Week-1: What Managers Do/Introduction
-
Managers make decisions, allocate resources, and direct the activities of others to attain goals within organizations. An organization is a consciously coordinated social unit, composed of two or more people, that functions on a relatively continuous basis to achieve a common goal or set of goals.
Based on the work of French industrialist Henri Fayol, managers can be said to perform four functions: planning, organizing, leading, and controlling. Henry Mintzberg studied management roles, which he grouped under the headings of interpersonal roles, informational roles, and decisional roles. Interpersonal roles included symbolic, figurehead, and leadership roles; informational roles included disseminator, monitor, and spokesperson roles; and decisional roles were comprised of entrepreneur, disturbance handler, resource allocator, and negotiator roles. Robert Katz identified the three essential management skills as technical, human, and conceptual. Lastly, Fred Luthans and his colleagues found that managers engaged in four major activities. First, managers participated in traditional management activities such as decision making, planning, and controlling. Managers were also engaged in communication activities such as exchanging routine information and processing paperwork. Luthans found that managers also performed human resource management functions such as motivating, disciplining, managing conflict, staffing, and training. Finally, managers engaged in networking activities, through socializing, politicking, and interacting with outsiders.
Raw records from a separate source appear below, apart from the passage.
/-- Every well-formed instruction has words that the decoder reads back (R26). -/
theorem encodes_of_wf {i : Instr} (h : i.wf = true) : Encodes i := by
  cases i with
  | add i => exact encodes rfl (reads_I2 (by decide) (fun _ => rfl) ⟨rfl, fun _ => rfl⟩ h)
  | sub i => exact encodes rfl (reads_I2 (by decide) (fun _ => rfl) ⟨rfl, fun _ => rfl⟩ h)
  | addc i => exact encodes rfl (reads_carry (by decide) (fun _ => rfl) h)
  | subb i => exact encodes rfl (reads_carry (by decide) (fun _ => rfl) h)
  | mul i => exact encodes rfl (reads_I2 (by decide) (fun _ => rfl) ⟨rfl, fun _ => rfl⟩ h)
  | mulhi i => exact encodes rfl (reads_T2 (by decide) (fun _ => rfl) h)
  | mad i => exact encodes rfl (reads_I3 (by decide) (fun _ => rfl) ⟨rfl, fun _ => rfl⟩ h)
  | madhi i => exact encodes rfl (reads_T3 (by decide) (fun _ => rfl) h)
  | mulwd i => exact encodes rfl (reads_T2 (by decide) (fun _ => rfl) h)
  | div i => exact encodes rfl (reads_T2 (by decide) (fun _ => rfl) h)
  | rem i => exact encodes rfl (reads_T2 (by decide) (fun _ => rfl) h)
  | abs i => exact encodes rfl (reads_I1 (by decide) (fun _ => rfl) ⟨rfl, rfl⟩ h)
  | neg i => exact encodes rfl (reads_I1 (by decide) (fun _ => rfl) ⟨rfl, rfl⟩ h)
  | min i => exact encodes rfl (reads_T2 (by decide) (fun _ => rfl) h)
  | max i => exact encodes rfl (reads_T2 (by decide) (fun _ => rfl) h)
  | and i => exact encodes rfl (reads_T2 (by decide) (fun _ => rfl) h)
  | or i => exact encodes rfl (reads_T2 (by decide) (fun _ => rfl) h)
  | xor i => exact encodes rfl (reads_T2 (by decide) (fun _ => rfl) h)
  | not i => exact encodes rfl (reads_T1 (by decide) (fun _ => rfl) h)
  | andn i => exact encodes rfl (reads_T2 (by decide) (fun _ => rfl) h)
  | bfn i => exact encodes_bfn h
  | shl i => exact encodes rfl (reads_T2 (by decide) (fun _ => rfl) h)
  | shr i => exact encodes rfl (reads_shift (x := false) h)
  | shrA i => exact encodes rfl (reads_shift (x := true) h)
  | rot i => exact encodes rfl (reads_T2 (by decide) (fun _ => rfl) h)
  | shf i => exact encodes_shf h
  | bfx i => exact encodes rfl (reads_T2 (by decide) (fun _ => rfl) h)
  | bfi i => exact encodes rfl (reads_T3 (by decide) (fun _ => rfl) h)
  | popc i => exact encodes rfl (reads_T1 (by decide) (fun _ => rfl) h)
  | clz i => exact encodes rfl (reads_T1 (by decide) (fun _ => rfl) h)
  | ctz i => exact encodes rfl (reads_T1 (by decide) (fun _ => rfl) h)
  | brev i => exact encodes rfl (reads_T1 (by decide) (fun _ => rfl) h)
  | bsel i => exact encodes_bsel h
  | setp i => exact encodes_setp h
  | sel i => exact encodes_sel h
  | pfn i => exact encodes_pfn i
  | mov i => exact encodes rfl (reads_T1 (by decide) (fun _ => rfl) h)
  | movp i => exact encodes_movp i
  | movpTo i => exact encodes_movpTo h
  | sethi20 i => exact encodes rfl (reads_major (dec := decSethi) (fun _ => rfl) rfl (fits_encSethi i (by decide)) (decSethi_enc false))
  | sethi20Pc i => exact encodes rfl (reads_major (dec := decSethi) (fun _ => rfl) rfl (fits_encSethi i (by decide)) (decSethi_enc true))
  | lea i => exact encodes_lea h
  | idot4 i => exact encodes_idot4 h
  | idot2 i => exact encodes_idot2 h
  | tacc i => exact encodes_tacc h
  | sad i => exact encodes rfl (reads_T3 (by decide) (fun _ => rfl) h)
  | add3 i => exact encodes rfl (reads_I3 (by decide) (fun _ => rfl) ⟨rfl, fun _ => rfl⟩ h)
  | clamp i => exact encodes rfl (reads_T3 (by decide) (fun _ => rfl) h)
  | fadd i => exact encodes rfl (reads_F2 (by decide) (fun _ => rfl) h)
  | fsub i => exact encodes rfl (reads_F2 (by decide) (fun _ => rfl) h)
  | fmul i => exact encodes rfl (reads_F2 (by decide) (fun _ => rfl) h)
  | fma i => exact encodes rfl (reads_F3 (by decide) (fun _ => rfl) h)
  | fmin i => exact encodes rfl (reads_F2 (by decide) (fun _ => rfl) h)
  | fmax i => exact encodes rfl (reads_F2 (by decide) (fun _ => rfl) h)
  | fsetp i => exact encodes_fsetp h
  | fclass i => exact encodes_fclass h
  | fdiv i => exact encodes rfl (reads_F2 (by decide) (fun _ => rfl) h)
  | fsqrt i => exact encodes rfl (reads_F1 (by decide) (fun _ => rfl) h)
  | frcp i => exact encodes rfl (reads_F1 (by decide) (fun _ => rfl) h)
  | frsq i => exact encodes rfl (reads_F1 (by decide) (fun _ => rfl) h)
  | fex2 i => exact encodes rfl (reads_F1 (by decide) (fun _ => rfl) h)
  | flg2 i => exact encodes rfl (reads_F1 (by decide) (fun _ => rfl) h)
  | fsin i => exact encodes rfl (reads_F1 (by decide) (fun _ => rfl) h)
  | fcos i => exact encodes rfl (reads_F1 (by decide) (fun _ => rfl) h)
  | ftanh i => exact encodes rfl (reads_F1 (by decide) (fun _ => rfl) h)
  | frnd i => exact encodes rfl (reads_F1 (by decide) (fun _ => rfl) h)
  | fscale i => exact encodes rfl (reads_F2 (by decide) (fun _ => rfl) h)
  | fexpo i => exact encodes rfl (reads_F1 (by decide) (fun _ => rfl) h)
  | fmant i => exact encodes rfl (reads_F1 (by decide) (fun _ => rfl) h)
  | fdot2 i => exact encodes rfl (reads_F3 (by decide) (fun _ => rfl) h)
  | fclamp i => exact encodes rfl (reads_F3 (by decide) (fun _ => rfl) h)
  | faddE i => exact encodes rfl (reads_X2 (by decide) (fun _ => rfl) h)
  | fmulE i => exact encodes rfl (reads_X2 (by decide) (fun _ => rfl) h)
  | fmaE i => exact encodes_fmaE h
  | xren i => exact encodes_xren h
  | xcmpr i => exact encodes_xcmpr h
  | xcmp i => exact encodes_xcmp h
  | xadd i => exact encodes_xadd h
  | xmulW i => exact encodes_xmulW h
  | cvt i => exact encodes_cvt h
  | cvtN i => exact encodes_cvtN h
  | cvtSr i => exact encodes_cvtSr h
  | cvtBlkDecode i => exact encodes_cvtBlkDecode h
  | cvtBlkEncode i => exact encodes_cvtBlkEncode h
  | cvtX2 i => exact encodes_cvtX2 h
  | unpkT3 i => exact encodes_unpkT3 h
  | pack i => exact encodes_pack h
  | unpack i => exact encodes_unpack h
  | xlane i => exact encodes_xlane h
  | nbr i => exact encodes_nbr h
  | lvote i => exact encodes_lvote i
  | mpopc i => exact encodes_mpopc h
  | lmatch i => exact encodes_lmatch h
  | stc i => exact encodes_stc h
  | ld i => exact encodes rfl (reads_load (by decide) (fun _ => rfl) h)
  | st i => exact encodes rfl (reads_store (by decide) (fun _ => rfl) h)
  | lds i => exact encodes rfl (reads_load (by decide) (fun _ => rfl) h)
  | sts i => exact encodes rfl (reads_store (by decide) (fun _ => rfl) h)
  | ldgs i => exact encodes rfl (reads_load (by decide) (fun _ => rfl) h)
  | stgs i => exact encodes rfl (reads_store (by decide) (fun _ => rfl) h)
  | ldk i => exact encodes_ldk h
  | ldl i => exact encodes rfl (reads_load (by decide) (fun _ => rfl) h)
  | stl i => exact encodes rfl (reads_store (by decide) (fun _ => rfl) h)
  | pref i => exact encodes_pref h
  | bankcfg i => exact encodes_bankcfg h
  | fifoPush i => exact encodes_fifoPush h
  | fifoPop i => exact encodes_fifoPop h
  | atom i => exact encodes rfl (reads_atom (by decide) (fun _ => rfl) h)
  | atoms i => exact encodes rfl (reads_atom (by decide) (fun _ => rfl) h)
  | red i => exact encodes rfl (reads_red (by decide) (fun _ => rfl) h)
  | reds i => exact encodes rfl (reads_red (by decide) (fun _ => rfl) h)
  | cas i => exact encodes rfl (reads_cas (by decide) (fun _ => rfl) h)
  | cass i => exact encodes rfl (reads_cas (by decide) (fun _ => rfl) h)
  | catom i => exact encodes_catom h
  | fence i => exact encodes_fence h
  | barInit i => exact encodes_barInit h
  | barArrive i => exact encodes_barArrive h
  | barWait i => exact encodes_barWait h
  | barTest i => exact encodes_barTest h
  | waitc i => exact encodes_waitc h
  | signal i => exact encodes_signal h
  | waitsb i => exact encodes_waitsb h
  | pause i => exact encodes_pause h
  | bra i => exact encodes_bra i
  | brx i => exact encodes rfl (reads_jump (by decide) (fun _ => rfl) h)
  | call i => exact encodes_call h
  | callx i => exact encodes_callx h
  | ret i => exact encodes rfl (reads_jump (by decide) (fun _ => rfl) h)
  | exit i => exact encodes rfl (reads_plain (by decide) (fun _ => rfl))
  | jopen i => exact encodes_jopen h
  | jenter i => exact encodes rfl (reads_set (by decide) (fun _ => rfl))
  | jquit i => exact encodes rfl (reads_set (by decide) (fun _ => rfl))
  | jwait i => exact encodes rfl (reads_set (by decide) (fun _ => rfl))
  | jfree i => exact encodes rfl (reads_set (by decide) (fun _ => rfl))
  | jsave i => exact encodes rfl (reads_jmem (by decide) (fun _ => rfl) h)
  | jload i => exact encodes rfl (reads_jmem (by decide) (fun _ => rfl) h)
  | mma i => exact encodes_mma h
  | mmaRes i => exact encodes_mmaRes h
  | accZero i => exact encodes_accZero i
  | accRd i => exact encodes_accRd h
  | accWr i => exact encodes_accWr h
  | accLd i => exact encodes_accLd i
  | accSt i => exact encodes_accSt h
  | cpy i => exact encodes_cpy i
  | cpyRed i => exact encodes_cpyRed i
  | cpySig i => exact encodes_cpySig h
  | impStart i => exact encodes_impStart i
  | rgnBegin i => exact encodes_rgnBegin i
  | rgnKeep i => exact encodes_rgnKeep h
  | rgnEnd i => exact encodes_rgnEnd i
  | rgnAbort i => exact encodes_rgnAbort h
  | rgnStatus i => exact encodes_rgnStatus i
  | errpPost i => exact encodes_errpPost h
  | errpVec i => exact encodes_errpVec h
  | errpMask i => exact encodes_errpMask h
  | csrr i => exact encodes_csrr h
  | csrw i => exact encodes_csrw h
  | trap i => exact encodes_trap h
  | tret i => exact encodes_tret i
  | migr i => exact encodes_migr i
  | migrHome i => exact encodes_migrHome i
  | nop i => exact encodes rfl (reads_plain (by decide) (fun _ => rfl))
  | tlbiVa i => exact encodes_tlbiVa i
  | tlbiCtx i => exact encodes_tlbiCtx i
  | tlbiAll i => exact encodes_tlbiAll i
  | ctxopRoot i => exact encodes_ctxopRoot i
  | ctxopDrain i => exact encodes_ctxopDrain i
  | _ => cases h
Organizational behaviour is the field of study that investigates the impact that individuals, groups, and structure have on behaviour within organizations for the purpose of applying such knowledge toward improving an organization's effectiveness. It is a study of individuals, groups and structure in a systematic way to make organizations work more effectively. Core topics include motivation, leader behaviour, power, interpersonal communication, group structure and processes, learning, attitude development, perception, change processes, conflict, work design, and work stress.
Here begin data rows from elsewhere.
-- ==== Sys2Proof/Machine/Wiring.lean ====
section
/-! DEFINITION. Bit placement and the wiring of a drive's port B inputs (spec/42_serial_bus.md R213,
spec/45_drive_mechanics_map.md R293). -/

namespace Sys2Proof.Machine

/-- Bit `i` of `v` set to `b`; the other bits keep their values (spec/00_scope.md R8). -/
def setBit (v : Byte) (i : Nat) (b : Bool) : Byte :=
  if b then v ||| (1#8 <<< i) else v &&& ~~~(1#8 <<< i)

/-- The port B inputs of PIC1 (R213): bits 6:5 the device address, bit 4 and the two output pins 1, and the three cached
line inputs. -/
def pic1Inputs (cfg : Config) (atn clk data : Bool) : Byte :=
  let fixed : Byte := 0#1 ++ cfg.deviceAddrBits ++ 0b10000#5
  setBit (setBit (setBit (setBit (setBit fixed cfg.bClkOut true) cfg.bDataOut true) cfg.bAtnIn atn) cfg.bClkIn clk)
    cfg.bDataIn data

/-- The port B inputs of PIC2 (R293): M_SYNC is 0 in a sync run, M_WPS is 0 when write-protected, all others 1. -/
def pic2Inputs (cfg : Config) (inSync writeProtect : Bool) : Byte :=
  setBit (setBit 0xFF#8 cfg.mSync (!inSync)) cfg.mWps (!writeProtect)

end Sys2Proof.Machine
end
The text will use systematic study in an attempt to explain and predict behaviour in organizations. Systematic study attempts to attribute cause and effects, basing conclusions on scientific evidence by gathering data under controlled conditions and measuring and interpreting it in a rigorous manner. The systematic study of organizational behaviour concepts replaces popularly held, but erroneous preconceived notions with data based on science-based study. The field of organizational behaviour is an integration of psychology, sociology, anthropology, and social psychology
There are many challenges and opportunities that create a significant demand for understanding organizational behaviour. Organizations are no longer constrained by national borders and managers find themselves having to travel to different countries, work with people from different cultures, and cope with anti-capitalism backlash. An area of growing importance is the movement of jobs to countries with low-cost labour. Organizations also contend with within country diversity caused by shifting demographics and immigration. In addition to country diversity, diversity also includes race, gender, sexual orientation, ethnicity, religion, cultural values, lifestyle preferences, and virtually any dimension on which employees differ. When diversity is not managed properly, there is a potential for higher turnover, misunderstandings, and interpersonal conflicts. Perhaps the most significant change in the European labour force in the last 50 years has been the sharp increase in the number of female workers. In addition, the first half of the twentieth century will be notable for changes in the racial and ethnic composition of the workforce as well as an aging generation of Baby Boomers.
Other trends include an increased emphasis on quality management or the attainment of customer satisfaction through the continuous improvement of all organizational processes. A customer responsive culture can be created through helping employees to improve their people skills. It is also essential to help employees to quickly respond to organizational change. Today's managers and employees must learn to cope with "temporariness" and manage the stresses inherent to working in networked organizations. Flexibility must also be shown to employees, who can better do their jobs if their work and family responsibilities are balanced. A growth area in OB research has been positive organizational scholarship, which concerns how organizations develop human strengths, foster vitality and resilience, and unlock potential. Finally, managers must create an ethically healthy environment for his or her employees.
A model is an abstraction of reality, a simplified representation of some real-world phenomenon. The model of organizational behaviour includes both dependent and independent variables. A dependent variable is the key factor that is explained or predicted by some other (independent) factor. The key dependent variables in the model of organizational behaviour are productivity, absenteeism, turnover, deviant workplace behaviour, organizational citizenship behaviour, and job satisfaction. These dependent variables can be explained by the independent variables. Independent variables occur at the level of the individual, group, and organization. Finally, there are a number of contingency variables that affect the model.
A number of conclusions emerge from this analysis. Organizational behaviour uses systematic study to improve predictions about the behaviour of individuals and groups within the workplace. The study of organizational behaviour can improve productivity; reduce absenteeism, turnover, and deviant workplace behaviour; and increase organizational citizenship behaviour and job satisfaction.